▸ EXTRACTED INFORMATION:
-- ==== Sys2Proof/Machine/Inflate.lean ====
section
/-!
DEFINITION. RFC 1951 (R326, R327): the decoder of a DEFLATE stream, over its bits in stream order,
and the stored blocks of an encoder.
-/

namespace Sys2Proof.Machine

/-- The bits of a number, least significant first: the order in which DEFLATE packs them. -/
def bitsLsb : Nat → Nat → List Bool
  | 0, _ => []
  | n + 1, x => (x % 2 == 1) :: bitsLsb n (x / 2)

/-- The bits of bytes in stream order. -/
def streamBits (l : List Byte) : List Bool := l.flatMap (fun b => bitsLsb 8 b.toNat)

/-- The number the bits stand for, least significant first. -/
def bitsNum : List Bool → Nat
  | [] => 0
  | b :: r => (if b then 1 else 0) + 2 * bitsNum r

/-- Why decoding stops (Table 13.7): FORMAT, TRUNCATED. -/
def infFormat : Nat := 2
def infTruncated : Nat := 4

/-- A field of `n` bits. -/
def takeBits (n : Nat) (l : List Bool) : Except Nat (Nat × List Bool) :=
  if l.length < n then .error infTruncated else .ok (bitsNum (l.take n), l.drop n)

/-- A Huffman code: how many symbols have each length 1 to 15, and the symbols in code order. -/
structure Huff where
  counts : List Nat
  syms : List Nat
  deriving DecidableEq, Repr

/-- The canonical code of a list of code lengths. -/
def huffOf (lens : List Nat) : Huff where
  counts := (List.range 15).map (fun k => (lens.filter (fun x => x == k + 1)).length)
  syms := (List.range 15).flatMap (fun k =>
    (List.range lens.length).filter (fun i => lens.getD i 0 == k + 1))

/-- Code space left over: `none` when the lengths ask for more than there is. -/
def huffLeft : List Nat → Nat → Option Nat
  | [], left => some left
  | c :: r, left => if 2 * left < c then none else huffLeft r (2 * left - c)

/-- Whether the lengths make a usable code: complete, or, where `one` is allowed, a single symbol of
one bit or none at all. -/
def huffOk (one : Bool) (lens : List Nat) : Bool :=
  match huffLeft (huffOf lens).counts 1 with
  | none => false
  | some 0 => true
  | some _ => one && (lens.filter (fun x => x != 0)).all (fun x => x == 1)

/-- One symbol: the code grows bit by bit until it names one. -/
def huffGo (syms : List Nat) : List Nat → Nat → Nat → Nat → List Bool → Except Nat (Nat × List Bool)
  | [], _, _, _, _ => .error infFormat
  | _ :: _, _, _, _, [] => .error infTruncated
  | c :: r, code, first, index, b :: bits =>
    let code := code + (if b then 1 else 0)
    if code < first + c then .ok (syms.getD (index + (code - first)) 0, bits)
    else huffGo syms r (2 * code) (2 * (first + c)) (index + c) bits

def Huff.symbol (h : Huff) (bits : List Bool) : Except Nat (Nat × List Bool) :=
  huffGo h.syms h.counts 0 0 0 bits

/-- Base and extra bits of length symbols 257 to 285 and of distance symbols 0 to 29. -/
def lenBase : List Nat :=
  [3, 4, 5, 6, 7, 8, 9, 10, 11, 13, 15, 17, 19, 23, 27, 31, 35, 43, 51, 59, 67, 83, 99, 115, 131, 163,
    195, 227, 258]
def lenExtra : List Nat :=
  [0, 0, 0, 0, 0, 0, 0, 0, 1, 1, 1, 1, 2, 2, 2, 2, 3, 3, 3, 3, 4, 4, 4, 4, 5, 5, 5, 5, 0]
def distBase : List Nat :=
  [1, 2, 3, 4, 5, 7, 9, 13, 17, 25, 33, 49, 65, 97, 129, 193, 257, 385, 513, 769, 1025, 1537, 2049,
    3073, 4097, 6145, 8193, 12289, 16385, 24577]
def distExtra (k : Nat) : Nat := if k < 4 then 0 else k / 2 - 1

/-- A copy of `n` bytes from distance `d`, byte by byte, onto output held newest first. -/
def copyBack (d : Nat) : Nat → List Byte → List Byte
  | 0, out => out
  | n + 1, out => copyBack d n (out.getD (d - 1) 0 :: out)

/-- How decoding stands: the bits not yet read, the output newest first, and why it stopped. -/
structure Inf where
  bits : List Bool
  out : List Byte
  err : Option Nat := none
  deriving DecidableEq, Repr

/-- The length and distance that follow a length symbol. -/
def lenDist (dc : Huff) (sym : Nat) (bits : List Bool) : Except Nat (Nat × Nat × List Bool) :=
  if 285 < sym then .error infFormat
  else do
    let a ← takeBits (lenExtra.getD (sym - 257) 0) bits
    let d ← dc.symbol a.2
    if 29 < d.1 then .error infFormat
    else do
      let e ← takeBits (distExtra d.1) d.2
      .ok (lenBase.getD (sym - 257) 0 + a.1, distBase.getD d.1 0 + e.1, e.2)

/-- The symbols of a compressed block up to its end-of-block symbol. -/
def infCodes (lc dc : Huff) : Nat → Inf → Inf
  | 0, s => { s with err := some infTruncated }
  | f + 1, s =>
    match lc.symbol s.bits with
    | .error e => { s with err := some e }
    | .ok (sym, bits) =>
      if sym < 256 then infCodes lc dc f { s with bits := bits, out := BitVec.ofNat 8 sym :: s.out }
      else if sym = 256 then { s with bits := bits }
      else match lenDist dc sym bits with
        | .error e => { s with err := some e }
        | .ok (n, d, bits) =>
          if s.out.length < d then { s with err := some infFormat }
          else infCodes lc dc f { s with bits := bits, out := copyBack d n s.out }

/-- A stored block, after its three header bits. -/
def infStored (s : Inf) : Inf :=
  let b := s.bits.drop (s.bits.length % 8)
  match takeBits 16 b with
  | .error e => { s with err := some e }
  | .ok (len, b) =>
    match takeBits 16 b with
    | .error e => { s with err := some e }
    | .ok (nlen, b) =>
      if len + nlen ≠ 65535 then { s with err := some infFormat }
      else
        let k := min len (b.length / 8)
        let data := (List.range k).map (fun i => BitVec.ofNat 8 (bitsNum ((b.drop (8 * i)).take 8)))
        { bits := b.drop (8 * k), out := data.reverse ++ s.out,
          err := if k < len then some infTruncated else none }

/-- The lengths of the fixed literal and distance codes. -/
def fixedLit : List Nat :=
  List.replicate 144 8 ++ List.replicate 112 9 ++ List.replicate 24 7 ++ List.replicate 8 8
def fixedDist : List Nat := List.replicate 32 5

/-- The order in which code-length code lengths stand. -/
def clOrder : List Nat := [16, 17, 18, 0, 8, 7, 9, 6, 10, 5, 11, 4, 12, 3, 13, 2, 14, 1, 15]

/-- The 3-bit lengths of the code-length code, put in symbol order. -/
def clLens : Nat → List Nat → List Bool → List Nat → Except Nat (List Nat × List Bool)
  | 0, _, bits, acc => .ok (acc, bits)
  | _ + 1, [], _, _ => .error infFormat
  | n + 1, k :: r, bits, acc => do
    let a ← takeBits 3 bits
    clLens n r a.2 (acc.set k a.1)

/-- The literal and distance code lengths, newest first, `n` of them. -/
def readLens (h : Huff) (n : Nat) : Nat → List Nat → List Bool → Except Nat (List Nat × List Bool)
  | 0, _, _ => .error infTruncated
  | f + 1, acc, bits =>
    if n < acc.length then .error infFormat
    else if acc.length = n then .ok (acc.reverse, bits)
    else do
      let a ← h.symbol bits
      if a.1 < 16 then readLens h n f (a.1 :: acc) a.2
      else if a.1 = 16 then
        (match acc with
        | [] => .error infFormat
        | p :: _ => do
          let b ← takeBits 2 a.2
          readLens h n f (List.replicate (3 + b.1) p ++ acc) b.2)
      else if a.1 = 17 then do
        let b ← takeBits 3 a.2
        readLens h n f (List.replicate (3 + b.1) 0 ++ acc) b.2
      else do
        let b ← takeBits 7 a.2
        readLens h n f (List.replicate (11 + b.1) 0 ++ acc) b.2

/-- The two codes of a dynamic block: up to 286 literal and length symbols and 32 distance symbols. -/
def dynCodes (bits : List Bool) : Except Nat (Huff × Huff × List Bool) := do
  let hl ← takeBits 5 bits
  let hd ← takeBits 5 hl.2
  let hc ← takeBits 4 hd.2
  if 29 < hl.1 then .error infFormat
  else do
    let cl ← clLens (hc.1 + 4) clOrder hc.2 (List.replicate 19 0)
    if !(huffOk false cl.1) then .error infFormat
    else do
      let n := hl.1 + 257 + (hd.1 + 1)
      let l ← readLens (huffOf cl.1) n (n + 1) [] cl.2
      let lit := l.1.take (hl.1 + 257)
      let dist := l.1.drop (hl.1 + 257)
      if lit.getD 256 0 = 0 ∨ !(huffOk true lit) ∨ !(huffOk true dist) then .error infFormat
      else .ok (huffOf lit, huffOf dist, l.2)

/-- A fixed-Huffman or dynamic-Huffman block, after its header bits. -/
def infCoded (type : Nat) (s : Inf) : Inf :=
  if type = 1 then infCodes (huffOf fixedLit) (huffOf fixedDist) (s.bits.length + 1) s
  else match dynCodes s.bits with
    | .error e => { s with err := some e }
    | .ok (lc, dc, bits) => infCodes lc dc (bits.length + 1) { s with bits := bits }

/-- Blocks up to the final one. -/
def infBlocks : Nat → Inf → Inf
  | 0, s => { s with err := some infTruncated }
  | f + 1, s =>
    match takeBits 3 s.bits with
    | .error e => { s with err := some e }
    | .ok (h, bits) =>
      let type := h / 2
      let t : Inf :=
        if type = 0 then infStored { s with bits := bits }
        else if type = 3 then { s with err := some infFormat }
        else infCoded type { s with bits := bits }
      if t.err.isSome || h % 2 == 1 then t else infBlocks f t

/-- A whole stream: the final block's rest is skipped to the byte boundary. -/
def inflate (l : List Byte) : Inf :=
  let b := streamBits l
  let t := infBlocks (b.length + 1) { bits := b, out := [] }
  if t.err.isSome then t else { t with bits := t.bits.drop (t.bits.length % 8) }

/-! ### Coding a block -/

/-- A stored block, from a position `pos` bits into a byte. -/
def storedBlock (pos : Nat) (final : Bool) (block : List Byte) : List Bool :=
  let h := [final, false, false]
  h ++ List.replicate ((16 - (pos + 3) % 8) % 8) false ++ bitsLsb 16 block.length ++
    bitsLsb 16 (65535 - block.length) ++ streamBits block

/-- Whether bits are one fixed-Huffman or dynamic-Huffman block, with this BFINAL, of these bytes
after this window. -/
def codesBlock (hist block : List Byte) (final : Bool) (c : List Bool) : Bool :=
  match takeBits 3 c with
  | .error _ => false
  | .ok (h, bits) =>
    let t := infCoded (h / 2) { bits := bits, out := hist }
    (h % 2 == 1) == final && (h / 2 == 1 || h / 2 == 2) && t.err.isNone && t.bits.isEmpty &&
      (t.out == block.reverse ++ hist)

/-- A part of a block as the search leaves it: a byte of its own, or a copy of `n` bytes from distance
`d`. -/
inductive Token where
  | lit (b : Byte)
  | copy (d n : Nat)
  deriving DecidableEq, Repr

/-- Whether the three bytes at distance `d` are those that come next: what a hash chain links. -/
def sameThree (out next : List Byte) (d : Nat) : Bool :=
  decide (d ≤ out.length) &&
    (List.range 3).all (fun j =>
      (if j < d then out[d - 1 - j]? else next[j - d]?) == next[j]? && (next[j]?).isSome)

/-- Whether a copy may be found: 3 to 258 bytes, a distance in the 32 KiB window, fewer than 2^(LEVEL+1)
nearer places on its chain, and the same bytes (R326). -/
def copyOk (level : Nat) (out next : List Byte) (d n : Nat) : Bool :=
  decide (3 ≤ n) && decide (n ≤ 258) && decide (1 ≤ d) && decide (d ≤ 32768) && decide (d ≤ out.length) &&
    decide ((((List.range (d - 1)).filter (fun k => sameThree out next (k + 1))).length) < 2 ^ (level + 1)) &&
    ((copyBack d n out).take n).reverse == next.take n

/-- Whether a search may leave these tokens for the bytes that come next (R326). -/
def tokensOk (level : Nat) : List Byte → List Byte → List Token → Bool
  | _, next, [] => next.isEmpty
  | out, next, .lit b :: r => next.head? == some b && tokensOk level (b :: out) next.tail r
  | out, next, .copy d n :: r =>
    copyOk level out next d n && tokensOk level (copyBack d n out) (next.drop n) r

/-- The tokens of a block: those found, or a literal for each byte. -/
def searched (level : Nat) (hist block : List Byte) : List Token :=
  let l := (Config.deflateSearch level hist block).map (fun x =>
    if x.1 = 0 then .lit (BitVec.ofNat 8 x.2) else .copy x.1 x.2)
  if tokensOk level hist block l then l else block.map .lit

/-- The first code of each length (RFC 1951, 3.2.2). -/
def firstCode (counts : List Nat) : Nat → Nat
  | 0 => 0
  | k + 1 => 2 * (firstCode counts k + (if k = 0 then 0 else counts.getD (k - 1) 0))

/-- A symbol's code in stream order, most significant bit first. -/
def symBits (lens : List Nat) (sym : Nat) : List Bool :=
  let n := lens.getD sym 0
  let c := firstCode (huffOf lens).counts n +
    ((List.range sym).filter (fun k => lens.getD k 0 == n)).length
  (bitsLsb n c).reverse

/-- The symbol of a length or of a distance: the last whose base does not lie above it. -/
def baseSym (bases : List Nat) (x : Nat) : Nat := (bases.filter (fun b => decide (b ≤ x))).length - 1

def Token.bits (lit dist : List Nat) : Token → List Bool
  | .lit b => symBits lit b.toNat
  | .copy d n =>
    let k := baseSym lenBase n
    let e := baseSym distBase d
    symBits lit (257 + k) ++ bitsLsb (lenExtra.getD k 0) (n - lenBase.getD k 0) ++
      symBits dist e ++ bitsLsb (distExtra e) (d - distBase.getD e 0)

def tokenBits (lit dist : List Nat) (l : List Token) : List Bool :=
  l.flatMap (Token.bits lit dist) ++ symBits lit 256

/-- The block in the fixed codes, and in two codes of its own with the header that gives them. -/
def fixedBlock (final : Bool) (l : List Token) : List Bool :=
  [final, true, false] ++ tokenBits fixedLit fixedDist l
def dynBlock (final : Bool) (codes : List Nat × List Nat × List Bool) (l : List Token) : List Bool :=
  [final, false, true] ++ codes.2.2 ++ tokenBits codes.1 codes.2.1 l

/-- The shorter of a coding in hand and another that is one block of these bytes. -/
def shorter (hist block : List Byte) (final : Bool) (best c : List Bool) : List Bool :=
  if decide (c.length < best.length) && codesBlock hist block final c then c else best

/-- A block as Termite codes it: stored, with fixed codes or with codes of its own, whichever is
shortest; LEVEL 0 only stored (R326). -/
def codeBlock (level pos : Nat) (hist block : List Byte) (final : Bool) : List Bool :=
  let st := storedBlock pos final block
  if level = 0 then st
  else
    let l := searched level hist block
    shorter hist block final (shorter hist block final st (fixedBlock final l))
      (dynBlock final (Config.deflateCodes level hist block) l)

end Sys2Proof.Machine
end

▸ EXERCISE BRIEF:
Give an exact copy of the lines above from the line with "end-of-block symbol. -/" up to and including the line with "distance codes. -/", and leave everything else out.

▸ TASK RESPONSE:
/-- The symbols of a compressed block up to its end-of-block symbol. -/
def infCodes (lc dc : Huff) : Nat → Inf → Inf
  | 0, s => { s with err := some infTruncated }
  | f + 1, s =>
    match lc.symbol s.bits with
    | .error e => { s with err := some e }
    | .ok (sym, bits) =>
      if sym < 256 then infCodes lc dc f { s with bits := bits, out := BitVec.ofNat 8 sym :: s.out }
      else if sym = 256 then { s with bits := bits }
      else match lenDist dc sym bits with
        | .error e => { s with err := some e }
        | .ok (n, d, bits) =>
          if s.out.length < d then { s with err := some infFormat }
          else infCodes lc dc f { s with bits := bits, out := copyBack d n s.out }

/-- A stored block, after its three header bits. -/
def infStored (s : Inf) : Inf :=
  let b := s.bits.drop (s.bits.length % 8)
  match takeBits 16 b with
  | .error e => { s with err := some e }
  | .ok (len, b) =>
    match takeBits 16 b with
    | .error e => { s with err := some e }
    | .ok (nlen, b) =>
      if len + nlen ≠ 65535 then { s with err := some infFormat }
      else
        let k := min len (b.length / 8)
        let data := (List.range k).map (fun i => BitVec.ofNat 8 (bitsNum ((b.drop (8 * i)).take 8)))
        { bits := b.drop (8 * k), out := data.reverse ++ s.out,
          err := if k < len then some infTruncated else none }

/-- The lengths of the fixed literal and distance codes. -/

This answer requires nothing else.